Automatic Horizontal Curve Identification and Measurement Method Using GPS Data

Abstract

Horizontal curves play a critical role in roadway safety by providing a smooth transition between tangent sections. Because radii of horizontal curves are one of the most fundamental elements in roadway geometry design, transportation agencies, e.g., state DOTs, need to measure them to support network-level safety analysis. However, the traditional methods that are commonly used by transportation agencies, e.g., plan sheet reading method and chord-offset method, are time consuming, labor intensive, and inaccurate.
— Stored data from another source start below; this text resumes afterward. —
/-- Reasons a step stops.  Both are raised for a command that is no access of the part; SAFE: nothing is claimed of it. -/
inductive Fault
  /-- Raised by HOST_WRITE for an offset outside the exchange memory or no multiple of 4 (R157; log 29).  Safe. -/
  | noSuchWord (offset : Nat)
  /-- Raised by REGISTER_WRITE_IGNORED for a write that the part does not ignore (R163; log 29).  Safe. -/
  | writeNotIgnored (offset : Nat)
  deriving DecidableEq, Repr

/-- Reasons a command is refused.  Safe. -/
inductive Refusal
  /-- Raised by exec for a command that has no meaning in this model yet.  Safe. -/
  | notModelled (mnemonic : String)
  deriving DecidableEq, Repr

/-! ### Reset -/

/-- A device after reset (R71). -/
def DeviceRecord.reset : DeviceRecord := { health := .healthy, faults := 0, guard := none }

/-- The Device Status Unit after reset (R71, R83). -/
def DeviceUnit.reset : DeviceUnit := { recs := Vector.replicate Config.devices DeviceRecord.reset, subst := [] }

/-- The Intake Unit after reset (R21). -/
def Intake.reset : Intake := { timer := none, pending := false, pos := none, header := none, control := none }

/-- A two-wire port after a reset that ends at the time count 0 (R87). -/
def TwoWire.reset : TwoWire :=
  { state := .idle, viewBusy := true, lastStop := 0#32, measureFrom := 0#32, holdTimer := none, stretchTimer := none
    wire := [] }

/-- A four-wire port after a reset that ends at the time count 0 (R111); the SENSE input is not the part's to reset. -/
def FourWire.reset (sense : Bool) : FourWire :=
  { state := .idle, lastDeselect := 0#32, holdTimer := none, sense := sense, wire := [] }

/-- The part after a power-on reset whose clear has ended (log 4). -/
def Part.reset : Part where
  time := { count := 0#32, source := .fallback, runCount := 0, edgeGap := 0, boundary := false }
  host := { resetAsserted := false, clearing := false, held := [], dropped := 0#16, mirrorZeroed := false }
  arbiter := { serving := none, waiting := [] }
  rep :=
    { mem := [], done := 0#96, appendCount := 0#32, logLost := 0#16, queue := [], cause := 0#8, enable := 0#8, tally := 0
      holdoffTimer := none }
  intake := Intake.reset
  run := { state := .halted, stopHeld := false, attach := none, stoppedAt := 0#32 }
  dev := DeviceUnit.reset
  ctxs := Vector.replicate Config.cards none
  waiting := Vector.replicate Config.cards none
  two := Vector.replicate 2 TwoWire.reset
  four := Vector.replicate 2 (FourWire.reset false)
  freeCount := 0

/-- The machine right after reset: nothing waits. -/
def State.reset : State := { part := Part.reset, pending := [] }

end Sys2Proof.Machine
end

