/-- The current instance is WAITING and not started. -/
def Context.waitsUnstarted (c : Context) : Bool :=
  match c.phase with
  | .waiting _ => !c.started
  | .sleeping | .running | .retryWait => false

/-- The due arrival of instance j while instance k is WAITING, RUNNING or in RETRY_WAIT (R55). -/
def Part.takeOvertake (s : Part) (m : PassMode) (n : CardIx) (c : Context) (f : Fresh) : Part × Work :=
  if c.catchesUp then
    if Config.debtLimit ≤ c.debt then s.overtakeAtLimit n c f else s.overtakeOwed n c f
  else
    let c0 := c.missOne
    let s0 := s.writeMissed n c0
    if c.waitsUnstarted then s0.takeArrival m n (c0.serve c.j) f
    else (s0.setCtx n (some c0.advanceArrival), .settle { f with arrival := true })

/-- The expiry of the window of the current instance (R53, R54). -/
def Part.takeWindow (s : Part) (n : CardIx) (c : Context) (f : Fresh) : Part × Work :=
  if c.catchesUp then
    (s.setCtx n (some { c with late := true, windowExpiry := none }), .settle f)
  else
    let c0 := c.missOne
    let s0 := s.writeMissed n c0
    match c.kind with
    | .once => s0.endCardWork n c0 .failed .late f
    | .every => if c0.countUsed then s0.endCardWork n c0 .ended c0.countResult f else s0.nextInstance n c0 f

/-- The expiry of a retry gap (R61). -/
def Part.takeGap (s : Part) (n : CardIx) (c : Context) (f : Fresh) : Part × Work :=
  s.placeInstance n { c with gapExpiry := none, fromRetry := true } none f

/-- Taking one timed event. -/
def Part.takeEvent (s : Part) (m : PassMode) (n : CardIx) (c : Context) (f : Fresh) : TimedEvent → Part × Work
  | .gap => s.takeGap n c f
  | .arrival => s.takeArrival m n c f
  | .window => s.takeWindow n c f
  | .overtake => s.takeOvertake m n c f

/-! ### Which events are due -/

/-- The event time of each event of a context that is armed and not held back by a pending end (R47, R56). -/
def Context.armedAt (c : Context) : TimedEvent → Option Time
  | .gap => if c.phase = .retryWait then c.gapExpiry else none
  | .arrival => if c.phase = .sleeping ∧ c.armed ∧ c.pendingEnd = .none then some c.nextArrival else none
  | .window => if c.waitsUnstarted then c.windowExpiry else none
  | .overtake => if c.phase ≠ .sleeping ∧ c.armed ∧ c.pendingEnd = .none then some c.nextArrival else none

/-- The event is due: armed, and at or before the time count (R47). -/
def Part.eventDue (s : Part) (c : Context) (e : TimedEvent) : Bool := s.expired (c.armedAt e)

/-- The event may be taken in the work in progress. -/
def Fresh.allows (f : Fresh) : TimedEvent → Bool
  | .gap => f.gap
  | .arrival => f.arrival
  | .window => f.window
  | .overtake => f.arrival

/-- The moment from which event times are ordered: STOPPED's entry at a resume (R68); else far enough back that events at or before
the count stand in order of time. -/
def Part.orderOrigin (s : Part) (m : PassMode) : Time := if m.resume then s.run.stoppedAt else s.now - 0x80000000#32

/-- The time of an event measured from an origin. -/
def Context.eventKey (c : Context) (origin : Time) (e : TimedEvent) : Nat :=
  match c.armedAt e with
  | some t => Time.since t origin
  | none => 0

/-- The first event by time among several; of equal times the first in the list. -/
def firstByKey (key : TimedEvent → Nat) : List TimedEvent → Option TimedEvent
  | [] => none
  | e :: es =>
    match firstByKey key es with
    | none => some e
    | some b => if key e ≤ key b then some e else some b

/-- The next event to take of a card, in the order of R68: by time, and at one time gap expiry, due arrival of the current
instance, window expiry, overtake.  In STOPPED events are held (R67). -/
def Part.nextEvent (s : Part) (m : PassMode) (c : Context) (f : Fresh) : Option TimedEvent :=
  if !s.takesEvents then none
  else
    firstByKey (c.eventKey (s.orderOrigin m))
      ([TimedEvent.gap, .arrival, .window, .overtake].filter (fun e => f.allows e && s.eventDue c e))

/-! ### The work of a step -/

/-- One piece of the work left for a card; none when nothing is left. -/
def Part.workOnce (s : Part) (m : PassMode) (n : CardIx) (w : Work) : Option (Part × Work) :=
  match s.ctx n with
  | none => none
  | some c =>
    match w with
    | .place f => some (s.placeInstance n c none f)
    | .settle f =>
      match s.nextEvent m c f with
      | none => none
      | some e => some (s.takeEvent m n c f e)

/-- The work left for a card, piece after piece, at most `fuel` pieces (log 20). -/
def workFor : Nat → PassMode → CardIx → Part × Work → Part
  | 0, _, _, (s, _) => s
  | fuel + 1, m, n, (s, w) =>
    match s.workOnce m n w with
    | none => s
    | some next => workFor fuel m n next

/-- All the work left for a card. -/
def Part.finish (m : PassMode) (n : CardIx) (p : Part × Work) : Part := workFor Config.passBound m n p

/-- A timed event that comes by its own command: taken if it is due, in a run state that takes events (R47, R67). -/
def Part.timedCommand (s : Part) (n : CardIx) (e : TimedEvent) : Part :=
  match s.ctx n with
  | none => s
  | some c =>
    if s.takesEvents && s.eventDue c e then Part.finish .plain n (s.takeEvent .plain n c .none e) else s

/-- The due arrival of a card: of its current instance in SLEEPING, of a later one else (R52, R55). -/
def Part.dueArrival (s : Part) (n : CardIx) : Part :=
  match s.ctx n with
  | none => s
  | some c => s.timedCommand n (if c.phase = .sleeping then .arrival else .overtake)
Although some semiautomatic and automatic methods have been developed using global positioning system (GPS) data and/or geographic information system (GIS) functions in recent years, these methods are not yet ready to be practically used in a network-level analysis because they either require intensive manual intervention or lack of the capability in automatically identifying complex curves. This study is aimed to develop a new method using widely available GPS data that can automatically identify all types of horizontal curves and measure the corresponding curve radii, including the most challenging spiral curve. The simulation test using 385 synthetic horizontal curves shows that the proposed method can correctly identify 90.1% of the tested curves and can accurately classify 87.3% of the detected curves types. The field test shows that the proposed method can correctly identify all of the 25 tested curves and can accurately measure the corresponding radii. The results from an experimental test clearly demonstrate the accuracy and effectiveness of the proposed method. A case study on Interstate 285 demonstrates that proposed method is a promising method for transportation agencies to achieve reliable and efficient network-level analysis.